-- ==== Sys2Proof/Laws/Frames.lean ====
section
/-! SUPPORT. What the operations of Machine/Frames.lean keep (Laws/Kept.lean). -/

set_option Elab.async false

namespace Sys2Proof.Machine

open Sys2Proof Sys2Proof.Safety

-- The proofs before this one are checked before the next ones start.
theorem State.modFrame_kept {A : List Part} {s₀ s : State} (xt : Nat) (f : Nat) (g : FrameEntry → FrameEntry) (h : Kept A s₀ s) (hA : [.tielux] ⊆ A := by exact Part.sub (by assumption) (by decide)) : Kept A s₀ (State.modFrame s xt f g) := by
  unfold State.modFrame
  repeat' first
    | with_reducible assumption
    | with_reducible apply State.modStack_kept

theorem State.stampLine_kept {A : List Part} {s₀ s : State} (p : PageRef) (off : Nat) (v : BitVec 512) (m : LineMarks) (h : Kept A s₀ s) (hA : [.tielux, .mem] ⊆ A := by exact Part.sub (by assumption) (by decide)) :
    Kept A s₀ (State.stampLine s p off v m) :=
  State.modStack_kept _ _ (h.updMem _ rfl (fun x => writeLine_wf x _ _) rfl rfl rfl ⟨fun p hp => by cases p <;> first | exact rfl | exact ⟨rfl, rfl⟩ | exact ⟨rfl, trivial⟩ | exact ⟨trivial, rfl⟩ | exact absurd (hA (by decide)) hp⟩)

theorem State.updateParity_kept {A : List Part} {s₀ s : State} (p : PageRef) (off : Nat) (diff : BitVec 512) (h : Kept A s₀ s) (hA : [.tielux, .mem] ⊆ A := by exact Part.sub (by assumption) (by decide)) : Kept A s₀ (State.updateParity s p off diff) := by
  unfold State.updateParity
  repeat' first
    | with_reducible assumption
    | with_reducible apply State.modStack_kept
    | with_reducible apply State.stampLine_kept
    | with_reducible refine Kept.ite ?_ ?_
    | split
    | exact Part.sub hA (by decide)

theorem State.writeLineAt_kept {A : List Part} {s₀ s : State} (p : PageRef) (off : Nat) (v : BitVec 512) (m : LineMarks) (h : Kept A s₀ s) (hA : [.tielux, .mem] ⊆ A := by exact Part.sub (by assumption) (by decide)) : Kept A s₀ (State.writeLineAt s p off v m) := by
  unfold State.writeLineAt
  dsimp only
  repeat' first
    | with_reducible assumption
    | with_reducible apply State.stampLine_kept
    | with_reducible apply State.updateParity_kept
    | with_reducible refine Kept.ite ?_ ?_
    | exact Part.sub hA (by decide)

theorem State.copyLine_kept {A : List Part} {s₀ s : State} (p : PageRef) (off : Nat) (q : PageRef) (dst : Nat) (h : Kept A s₀ s) (hA : [.tielux, .mem] ⊆ A := by exact Part.sub (by assumption) (by decide)) : Kept A s₀ (State.copyLine s p off q dst) := by
  unfold State.copyLine
  repeat' first
    | with_reducible assumption
    | with_reducible apply State.writeLineAt_kept
    | exact Part.sub hA (by decide)

theorem State.copyPage_kept {A : List Part} {s₀ s : State} (a b : PageRef) (h : Kept A s₀ s) (hA : [.tielux, .mem] ⊆ A := by exact Part.sub (by assumption) (by decide)) : Kept A s₀ (State.copyPage s a b) := by
  unfold State.copyPage
  repeat' first
    | with_reducible assumption
    | with_reducible apply State.copyLine_kept
    | exact Part.sub hA (by decide)
    | with_reducible refine Kept.foldl ?_ _ ?_
    | intro _
    | with_reducible refine Kept.ite ?_ ?_
    | split

theorem State.storeLine_kept {A : List Part} {s₀ s : State} (p : PageRef) (line off : Nat) (bs : Bytes) (at_ : Nat) (h : Kept A s₀ s) (hA : [.tielux, .mem] ⊆ A := by exact Part.sub (by assumption) (by decide)) : Kept A s₀ (State.storeLine s p line off bs at_) := by
  unfold State.storeLine
  dsimp only
  repeat' first
    | with_reducible assumption
    | with_reducible apply State.modStack_kept
    | with_reducible apply State.writeLineAt_kept
    | exact Part.sub hA (by decide)

theorem State.storePages_kept {A : List Part} {s₀ s : State} (ps : List PageRef) (off : Nat) (bs : Bytes) (h : Kept A s₀ s) (hA : [.tielux, .mem] ⊆ A := by exact Part.sub (by assumption) (by decide)) : Kept A s₀ (State.storePages s ps off bs) := by
  unfold State.storePages
  dsimp only
  repeat' first
    | with_reducible assumption
    | with_reducible apply State.storeLine_kept
    | with_reducible refine Kept.foldl ?_ _ ?_
    | intro _
    | with_reducible refine Kept.ite ?_ ?_
    | split
    | exact Part.sub hA (by decide)

theorem State.protectStripe_kept {A : List Part} {s₀ s : State} (xt : Nat) (f : Nat) (h : Kept A s₀ s) (hA : [.tielux] ⊆ A := by exact Part.sub (by assumption) (by decide)) : Kept A s₀ (State.protectStripe s xt f) := by
  unfold State.protectStripe
  dsimp only
  repeat' first
    | with_reducible assumption
    | with_reducible apply State.modFrame_kept
    | with_reducible refine Kept.foldl ?_ _ ?_
    | intro _
    | with_reducible refine Kept.ite ?_ ?_

theorem State.takeFrame_kept {A : List Part} {s₀ s : State} (u : FrameUse) (prot : Bool) (xt : Nat) (f : Nat) (h : Kept A s₀ s) (hA : [.tielux] ⊆ A := by exact Part.sub (by assumption) (by decide)) : Kept A s₀ (State.takeFrame s u prot xt f) := by
  unfold State.takeFrame
  repeat' first
    | with_reducible assumption
    | with_reducible apply State.modFrame_kept
    | with_reducible apply State.protectStripe_kept
    | with_reducible refine Kept.ite ?_ ?_

theorem State.takePage_kept {A : List Part} {s₀ s t : State} {u : FrameUse} {prot : Bool} {k : Nat} {v : PageRef} (h : Kept A s₀ s)
    (e : State.takePage s u prot k = some (t, v)) (hA : [.tielux] ⊆ A := by exact Part.sub (by assumption) (by decide)) : Kept A s₀ t := by
  obtain ⟨f, -, he⟩ := Option.map_eq_some_iff.1 e
  cases he
  exact State.takeFrame_kept _ _ _ _ h

theorem State.takeFrom_kept {A : List Part} {s₀ s t : State} {u : FrameUse} {prot : Bool} {l : List Nat} {v : PageRef} (h : Kept A s₀ s)
    (e : State.takeFrom s u prot l = some (t, v)) (hA : [.tielux] ⊆ A := by exact Part.sub (by assumption) (by decide)) : Kept A s₀ t := by
  induction l with
  | nil => exact absurd e (by simp [State.takeFrom])
  | cons k l ih =>
    rw [State.takeFrom] at e
    cases hk : s.takePage u prot k with
    | none =>
      simp only [hk] at e
      exact ih e
    | some r =>
      simp only [hk, Option.some.injEq] at e
      subst e
      exact State.takePage_kept h hk

theorem State.takeHashedAll_kept {A : List Part} {s₀ s t : State} {u : FrameUse} {prot : Bool} {salt n p : Nat} {v : List PageRef} (h : Kept A s₀ s)
    (e : State.takeHashedAll s u prot salt n p = some (t, v)) (hA : [.tielux] ⊆ A := by exact Part.sub (by assumption) (by decide)) : Kept A s₀ t := by
  induction n generalizing s v p with
  | zero =>
    simp only [State.takeHashedAll, Option.some.injEq, Prod.mk.injEq] at e
    obtain ⟨rfl, -⟩ := e
    exact h
  | succ n ih =>
    rw [State.takeHashedAll] at e
    cases hk : s.takeFrom u prot (stacksFrom (hashStack (Config.pageStack salt p))) with
    | none => simp only [hk, reduceCtorEq] at e
    | some r =>
      simp only [hk, Option.map_eq_some_iff] at e
      obtain ⟨q, hq, he⟩ := e
      have h1 : q.1 = t := congrArg Prod.fst he
      subst h1
      exact ih (State.takeFrom_kept (t := r.1) (v := r.2) h hk) hq

theorem State.takeHashed_kept {A : List Part} {s₀ s t : State} {u : FrameUse} {prot : Bool} {salt n p : Nat} {v : List PageRef} (h : Kept A s₀ s)
    (e : State.takeHashed s u prot salt n p = some (t, v)) (hA : [.tielux] ⊆ A := by exact Part.sub (by assumption) (by decide)) : Kept A s₀ t := by
  rw [State.takeHashed] at e
  exact State.takeHashedAll_kept h e

theorem State.takeInAll_kept {A : List Part} {s₀ s t : State} {u : FrameUse} {prot : Bool} {k n : Nat} {v : List PageRef} (h : Kept A s₀ s)
    (e : State.takeInAll s u prot k n = some (t, v)) (hA : [.tielux] ⊆ A := by exact Part.sub (by assumption) (by decide)) : Kept A s₀ t := by
  induction n generalizing s v with
  | zero =>
    simp only [State.takeInAll, Option.some.injEq, Prod.mk.injEq] at e
    obtain ⟨rfl, -⟩ := e
    exact h
  | succ n ih =>
    rw [State.takeInAll] at e
    cases hk : s.takePage u prot k with
    | none => simp only [hk, reduceCtorEq] at e
    | some r =>
      simp only [hk, Option.map_eq_some_iff] at e
      obtain ⟨q, hq, he⟩ := e
      have h1 : q.1 = t := congrArg Prod.fst he
      subst h1
      exact ih (State.takePage_kept (t := r.1) (v := r.2) h hk) hq

theorem State.takeIn_kept {A : List Part} {s₀ s t : State} {u : FrameUse} {prot : Bool} {k n : Nat} {v : List PageRef} (h : Kept A s₀ s)
    (e : State.takeIn s u prot k n = some (t, v)) (hA : [.tielux] ⊆ A := by exact Part.sub (by assumption) (by decide)) : Kept A s₀ t := by
  rw [State.takeIn] at e
  exact State.takeInAll_kept h e

theorem State.takeSharesAll_kept {A : List Part} {s₀ s t : State} {u : FrameUse} {prot : Bool} {l : List (Nat × Nat)} {v : List PageRef} (h : Kept A s₀ s)
    (e : State.takeSharesAll s u prot l = some (t, v)) (hA : [.tielux] ⊆ A := by exact Part.sub (by assumption) (by decide)) : Kept A s₀ t := by
  induction l generalizing s v with
  | nil =>
    simp only [State.takeSharesAll, Option.some.injEq, Prod.mk.injEq] at e
    obtain ⟨rfl, -⟩ := e
    exact h
  | cons k l ih =>
    rw [State.takeSharesAll] at e
    cases hk : s.takeIn u prot k.1 k.2 with
    | none => simp only [hk, reduceCtorEq] at e
    | some r =>
      simp only [hk, Option.map_eq_some_iff] at e
      obtain ⟨q, hq, he⟩ := e
      have h1 : q.1 = t := congrArg Prod.fst he
      subst h1
      exact ih (State.takeIn_kept (t := r.1) (v := r.2) h hk) hq

theorem State.takeShares_kept {A : List Part} {s₀ s t : State} {u : FrameUse} {prot : Bool} {l : List (Nat × Nat)} {v : List PageRef} (h : Kept A s₀ s)
    (e : State.takeShares s u prot l = some (t, v)) (hA : [.tielux] ⊆ A := by exact Part.sub (by assumption) (by decide)) : Kept A s₀ t := by
  rw [State.takeShares] at e
  exact State.takeSharesAll_kept h e

theorem State.giveBack_kept {A : List Part} {s₀ s : State} (xt f : Nat) (h : Kept A s₀ s) (hA : [.tielux] ⊆ A := by exact Part.sub (by assumption) (by decide)) : Kept A s₀ (State.giveBack s xt f) := by
  unfold State.giveBack
  dsimp only
  repeat' first
    | with_reducible assumption
    | with_reducible apply State.modFrame_kept
    | with_reducible apply State.modStack_kept
    | with_reducible refine Kept.ite ?_ ?_
    | exact Part.sub hA (by decide)

theorem State.relaxStripe_kept {A : List Part} {s₀ s : State} (xt f : Nat) (h : Kept A s₀ s) (hA : [.tielux] ⊆ A := by exact Part.sub (by assumption) (by decide)) : Kept A s₀ (State.relaxStripe s xt f) := by
  unfold State.relaxStripe
  dsimp only
  repeat' first
    | with_reducible assumption
    | with_reducible apply State.modFrame_kept
    | with_reducible apply State.giveBack_kept
    | with_reducible refine Kept.foldl ?_ _ ?_
    | intro _
    | with_reducible refine Kept.ite ?_ ?_
    | exact Part.sub hA (by decide)

theorem State.freeFrame_kept {A : List Part} {s₀ s : State} (p : PageRef) (h : Kept A s₀ s) (hA : [.tielux] ⊆ A := by exact Part.sub (by assumption) (by decide)) : Kept A s₀ (State.freeFrame s p) := by
  unfold State.freeFrame
  dsimp only
  repeat' first
    | with_reducible assumption
    | with_reducible apply State.giveBack_kept
    | with_reducible apply State.relaxStripe_kept
    | with_reducible refine Kept.ite ?_ ?_
    | exact Part.sub hA (by decide)

theorem State.freePages_kept {A : List Part} {s₀ s : State} (ps : List PageRef) (h : Kept A s₀ s) (hA : [.tielux] ⊆ A := by exact Part.sub (by assumption) (by decide)) : Kept A s₀ (State.freePages s ps) := by
  unfold State.freePages
  repeat' first
    | with_reducible assumption
    | with_reducible apply State.freeFrame_kept
    | with_reducible refine Kept.foldl ?_ _ ?_
    | intro _

end Sys2Proof.Machine
end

Work instruction » Give again, word for word, the records from their first line to the one with "Kept A s₀ (State.stampLine", and leave out all else.

Finished task »
-- ==== Sys2Proof/Laws/Frames.lean ====
section
/-! SUPPORT. What the operations of Machine/Frames.lean keep (Laws/Kept.lean). -/

set_option Elab.async false

namespace Sys2Proof.Machine

open Sys2Proof Sys2Proof.Safety

-- The proofs before this one are checked before the next ones start.
theorem State.modFrame_kept {A : List Part} {s₀ s : State} (xt : Nat) (f : Nat) (g : FrameEntry → FrameEntry) (h : Kept A s₀ s) (hA : [.tielux] ⊆ A := by exact Part.sub (by assumption) (by decide)) : Kept A s₀ (State.modFrame s xt f g) := by
  unfold State.modFrame
  repeat' first
    | with_reducible assumption
    | with_reducible apply State.modStack_kept

theorem State.stampLine_kept {A : List Part} {s₀ s : State} (p : PageRef) (off : Nat) (v : BitVec 512) (m : LineMarks) (h : Kept A s₀ s) (hA : [.tielux, .mem] ⊆ A := by exact Part.sub (by assumption) (by decide)) :
    Kept A s₀ (State.stampLine s p off v m) :=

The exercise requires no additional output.